Okay, some good friends took me to Shiro in South Pasadena for dinner for my birthday. It's French Japanese. Shiro is always at the stove, that's why the food is always good. Shiro has the reputation for the best catfish dish on the planet. In fact, people order it so often, he's actually sick of doing it. He tried taking it off the menu once and brought it back almost immediately because of the protests. The catfish, I must report, is really that good. I don't even like catfish that much, but his version is crazy crazy good. The fish has slits cut into it and thin slices of ginger is slipped into the incisions. Then it is lightly floured and fried to a perfect crisp. It's a big fish. Maybe four pound. The meat is perfectly light and crunchy on the outside and the flesh inside is perfectly tender and moist, redolent of carmelized ginger. There is a light ponzu soy sauce and fresh cilantro on top. It smells roughly like great southern fried chicken. It is so good, I don't know why it took me so long to try it. There is none of that muddy mushy taste that catfish sometimes has. Shiro's catfish is an elevated culinary experience. Simple and perfect. The service is wonderful. Other food there is also great, but the catfish really is transcendent.

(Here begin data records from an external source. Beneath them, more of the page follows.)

-- ==== Sys2Proof/Laws/Ops.lean ====
section
/-! SUPPORT. Laws of the shared operations: what a raised event, a report, a record, a trip, a port read and a completion write, and what they leave. -/

namespace Sys2Proof.Machine

@[simp] theorem hush_hostEmit (o : HostOut) (s : State) : hush (hostEmit o s) = hush s := rfl

@[simp] theorem hush_sendVector (v : Nat) (s : State) : hush (sendVector v s) = hush s := by
  unfold sendVector; dsimp only
  split
  · split <;> rfl
  · rfl

@[simp] theorem hush_summaryEdge (b : Bool) (s : State) : hush (summaryEdge b s) = hush s := by
  unfold summaryEdge; split <;> simp

/-- A raised event sets its bits of EVT_RAW; beyond them it can only send the summary's message (R332). -/
theorem evtBits_hush (p : Nat) (m : Word32) (s : State) : hush (evtBits p m s) = hush { s with pages := raised s p m } := by
  unfold evtBits; rw [hush_summaryEdge]; rfl

theorem hdr_raised_self (s : State) (p : Nat) (m : Word32) (h : p < 64) : vGet (raised s p m) p {} = { hdr s p with evtRaw := (hdr s p).evtRaw ||| m } :=
  vGet_vUpd_self _ _ _ _ h

theorem hdr_raised_ne (s : State) (p q : Nat) (m : Word32) (h : q ≠ p) : vGet (raised s p m) q {} = hdr s q := vGet_vUpd_ne _ _ _ _ _ h

@[simp] theorem hostEmit_pending (o : HostOut) (s : State) : (hostEmit o s).pending = s.pending := rfl
@[simp] theorem hostEmit_variant (o : HostOut) (s : State) : (hostEmit o s).variant = s.variant := rfl
@[simp] theorem hostEmit_free (o : HostOut) (s : State) : (hostEmit o s).free = s.free := rfl
@[simp] theorem hostEmit_pages (o : HostOut) (s : State) : (hostEmit o s).pages = s.pages := rfl
@[simp] theorem hostEmit_sys (o : HostOut) (s : State) : (hostEmit o s).sys = s.sys := rfl
@[simp] theorem hostEmit_rst (o : HostOut) (s : State) : (hostEmit o s).rst = s.rst := rfl
@[simp] theorem hostEmit_clkg (o : HostOut) (s : State) : (hostEmit o s).clkg = s.clkg := rfl
@[simp] theorem hostEmit_queues (o : HostOut) (s : State) : (hostEmit o s).queues = s.queues := rfl
@[simp] theorem hostEmit_fab (o : HostOut) (s : State) : (hostEmit o s).fab = s.fab := rfl
@[simp] theorem hostEmit_arb (o : HostOut) (s : State) : (hostEmit o s).arb = s.arb := rfl
@[simp] theorem hostEmit_tb (o : HostOut) (s : State) : (hostEmit o s).tb = s.tb := rfl
@[simp] theorem hostEmit_tmr (o : HostOut) (s : State) : (hostEmit o s).tmr = s.tmr := rfl
@[simp] theorem hostEmit_fcr (o : HostOut) (s : State) : (hostEmit o s).fcr = s.fcr := rfl
@[simp] theorem hostEmit_crc (o : HostOut) (s : State) : (hostEmit o s).crc = s.crc := rfl
@[simp] theorem hostEmit_crcRef (o : HostOut) (s : State) : (hostEmit o s).crcRef = s.crcRef := rfl
@[simp] theorem hostEmit_mgt (o : HostOut) (s : State) : (hostEmit o s).mgt = s.mgt := rfl
@[simp] theorem hostEmit_dbg (o : HostOut) (s : State) : (hostEmit o s).dbg = s.dbg := rfl
@[simp] theorem hostEmit_uart (o : HostOut) (s : State) : (hostEmit o s).uart = s.uart := rfl
@[simp] theorem hostEmit_latch (o : HostOut) (s : State) : (hostEmit o s).latch = s.latch := rfl
@[simp] theorem hostEmit_ilkA (o : HostOut) (s : State) : (hostEmit o s).ilkA = s.ilkA := rfl
@[simp] theorem hostEmit_ilkB (o : HostOut) (s : State) : (hostEmit o s).ilkB = s.ilkB := rfl
@[simp] theorem hostEmit_ilkl (o : HostOut) (s : State) : (hostEmit o s).ilkl = s.ilkl := rfl
@[simp] theorem hostEmit_tab (o : HostOut) (s : State) : (hostEmit o s).tab = s.tab := rfl
@[simp] theorem hostEmit_dhd (o : HostOut) (s : State) : (hostEmit o s).dhd = s.dhd := rfl
@[simp] theorem hostEmit_ep (o : HostOut) (s : State) : (hostEmit o s).ep = s.ep := rfl
@[simp] theorem hostEmit_tiles (o : HostOut) (s : State) : (hostEmit o s).tiles = s.tiles := rfl
@[simp] theorem hostEmit_links (o : HostOut) (s : State) : (hostEmit o s).links = s.links := rfl
@[simp] theorem hostEmit_tbl (o : HostOut) (s : State) : (hostEmit o s).tbl = s.tbl := rfl
@[simp] theorem hostEmit_sto (o : HostOut) (s : State) : (hostEmit o s).sto = s.sto := rfl
@[simp] theorem hostEmit_boot (o : HostOut) (s : State) : (hostEmit o s).boot = s.boot := rfl
@[simp] theorem hostEmit_jrn (o : HostOut) (s : State) : (hostEmit o s).jrn = s.jrn := rfl
@[simp] theorem hostEmit_ast (o : HostOut) (s : State) : (hostEmit o s).ast = s.ast := rfl
@[simp] theorem hostEmit_tch (o : HostOut) (s : State) : (hostEmit o s).tch = s.tch := rfl
@[simp] theorem hostEmit_hmk (o : HostOut) (s : State) : (hostEmit o s).hmk = s.hmk := rfl
@[simp] theorem hostEmit_lmn (o : HostOut) (s : State) : (hostEmit o s).lmn = s.lmn := rfl
@[simp] theorem hostEmit_pwr (o : HostOut) (s : State) : (hostEmit o s).pwr = s.pwr := rfl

Oh, other good eats right now...Europane has a couple of great new items. First is the cranberry/currant bread. It is cooked in a round cake pan. A solid wedge of the bread is chewy like Sumi's ciabbata, and there is a light crispiness on the outside. Each wedge must contain a cup or two of cranberry and currant. It's tart, moist chewy and satisfying. Also great is the almond cake. It's a low thing, only about 3/4 to an inch thick. The cake part is like a lightly sweet bread. The topping is slivered almonds, a little granulated sugar and a syrupy orange water scented glaze. The combination is remarkable--nutty, crunchy, floral, sticky, chewy. The complexity catches you off guard just a little bit and it's not super sweet and goes perfectly with green tea.
And lastly, Sumi, who attended a big bread making conference in San Francisco recently, as if her bread wasn't already great, has come back with something new. It's a farmer's loaf. It is a loaf full of nutty grains. It is so hearty and dense--it's almost meaty. It would be an incredible sandwich bread. Rare roast beef, turkey, even a rustic pate would all be a lovely complement to this muscular bread. Oh, lamb would be lights out. The big flavor of the bread would hold up to any of the grassiness of the lamb. With a little arugula and a coarse mustard...oh my.

Saturday, October 01, 2005

Arty Fingerboredom


So, I'm including this image in the show. It's going to be 30X40. Don't mind the blue tape that is holding the board to my fingers. Don't spoil the illusion!